Remember Top Secret? Remember that great song in it, How Silly Can You Get? That’s how I think of a lot of beers. How alcoholic can you get? Brewmeister’s Snake Charmer has an ABV of 67.5% How bitter can you get? Flying Monkey’s Alpha-fornication packs 2,500 IBU. From OG/FG to SRM, brewers have a lot of measurements and acronyms to tell the consumer just how something something is. For sour heads, ours may come in the form of TA. Titratable Acidity. Firestone Walker Brewing isn’t the first to use TA in their lab, but they are the first to put how quantifiably sour their beer is right on the label of their funky Barrelworks offerings.

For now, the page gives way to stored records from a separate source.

/-- A control frame of cycle 0 from lane B to lane A with a payload of 256 bytes. -/
def tBlk (code : Nat) : CtlHdr := ({ type := 3, src := 1, dest := 0, ccn := 0, payload := List.replicate 256 0 } : CtlHdr).withCrc code
theorem test_frame_crc (h : CtlHdr) (c : Nat) (h1 : h.payload.length ≤ 256) (h2 : c ≠ 8 ∨ h.payload.length = 256) :
    (h.withCrc c).crcOk c = true := by
  have e : (h.withCrc c).crcOk c = (decide (h.payload.length ≤ 256) && (decide (c ≠ 8) || decide (h.payload.length = 256)) &&
      decide (crcBits (h.bits c) = crcBits (h.bits c))) := rfl
  rw [e]; simpa using ⟨h1, h2⟩
theorem witness_JoinAndTransferComplete :
    (let n := tHost
     n.linkUp 0 = true ∧ n.ctlOk 0x07 (tCtl 0x07) = true ∧ n.own.healthy = true ∧ (n.hear 0).admits (n.peerOf 0) = true ∧
     ((n.hear 0).setPeer .b .resync).donorFor .b = n.id) ∧ (tUp .sync).own.healthy = false ∧
    (let n := tHost.onXla fun q => { q with donorTo := some .b }
     let b := n.xferState .b
     n.xla.donorTo = some .b ∧ n.clk.phase = .background ∧ n.own.healthy = true ∧ n.linkUp (n.linkTo .b) = true ∧
       b.all (n.xferState .b).contains = true ∧ (n.readBlock b).2 = true ∧
       ((n.readBlock b).1.onXla fun q => { q with sent := sentAfter q.sent b }).xferLeft .b = [] ∧ n.mayCut = true ∧
       (({ n with mem := { n.mem with sramErr := [(0x2000, 2)] } } : Lane).readBlock [.sramWord 0x2000 0]).2 = false) ∧
    (let n := tJoiner 1
     n.linkUp 0 = true ∧ ((tBlk 8).crcOk 8 = true ∧ (tBlk 8).type = 3 ∧ (tBlk 8).ccn = n.ccn ∧ (tBlk 8).dest = n.id.code) ∧
       n.ctlOk 0x09 (tCtl 0x09) = true ∧
       ((n.hear 0).awaitTransfer (n.peerOf 0)).receives (n.peerOf 0) = true ∧ ahead n.ccn 5 = true ∧ n.own = .resync ∧
       n.rd XLA.RESYNC_STATUS_PHASE = 1) ∧
    (let n := (tJoiner 1).onXla fun q => { q with cut := some 0, accepted := some 0 }
     n.xla.cut = some n.ccn ∧ n.xla.accepted = some 0 ∧ 0 + 30000000 ≤ ({ n with clk := { now := 30000000 } } : Lane).clk.now) ∧
    (let n := (tJoiner 2).wr XLA.RESYNC_CLEAN_COUNT 50000
     n.own = .resync ∧ n.rd XLA.RESYNC_STATUS_PHASE = 2 ∧ ceilDiv 600000000 n.cycleLen ≤ n.rd XLA.RESYNC_CLEAN_COUNT) := by
  refine ⟨by decide +kernel, by decide, by decide +kernel, ⟨by decide, ⟨test_frame_crc ⟨3, 1, 0, 0, List.replicate 256 0, 0⟩ 8 (le_of_eq List.length_replicate) (.inr List.length_replicate), by decide, by decide, by decide⟩,
    by decide +kernel, by decide, by decide, by decide, by decide⟩, by decide, by decide⟩

theorem witness_MarkersAndLinksComplete :
    (let n := (tState ((tUp .standby).onXla fun x => { x with auth := some .b, lst := ⟨.standby, .authority, .standby⟩ })).lane .a
     n.linkUp 0 = true ∧ n.xla.markOff.get (n.peerOf 0) = none ∧ n.reference = some (n.peerOf 0) ∧ n.xla.migration = false ∧
     n.reference ≠ some (n.peerOf 1) ∧ ((tUp .standby).onXla fun x => { x with auth := none }).reference = none) ∧
    iabs (-300) ≤ 300 ∧ 300 < iabs 301 ∧ ((tLane .standby).flag XLA.LINK_STATUS_BLOCK_LOCK true 1).on XLA.LINK_STATUS_BLOCK_LOCK 1 = true ∧
    (tLane .standby).on XLA.LINK_STATUS_TRAINED 1 = false := by decide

Now, a quick word about this story on Titratable Acidity just published in the November issue of BeerAdvocate: it’s crazy heavy on the chemistry-spiel, and I barely passed high school chemistry. I do this from time to time–I really challenge myself to wrap my head around a story. I had never heard the word “titratable” or “titration/titrating” before pitching this. I bludgeoned these poor master brewers, master blenders, and folks with Ph.D.s in food and brewing science with questions first so I could begin to understand what’s going on with the acidity in certain beers–specifically what types of acids are present and how they got there–and once I felt semi-comfortable with that, I had to write it up for the readers who didn’t have the same access I got. SO… if you think this story is “TL;DR” just imagine poor little me for whom it was nearly TL;DW. (And here I massively applaud my editor at BA, Ben Keene, for whom this must’ve been challenging to no end but did a masterful job, even if he originally assigned me 1,800 words, then caved and gave me 2,000, and somehow got it way, way down to 2,300!)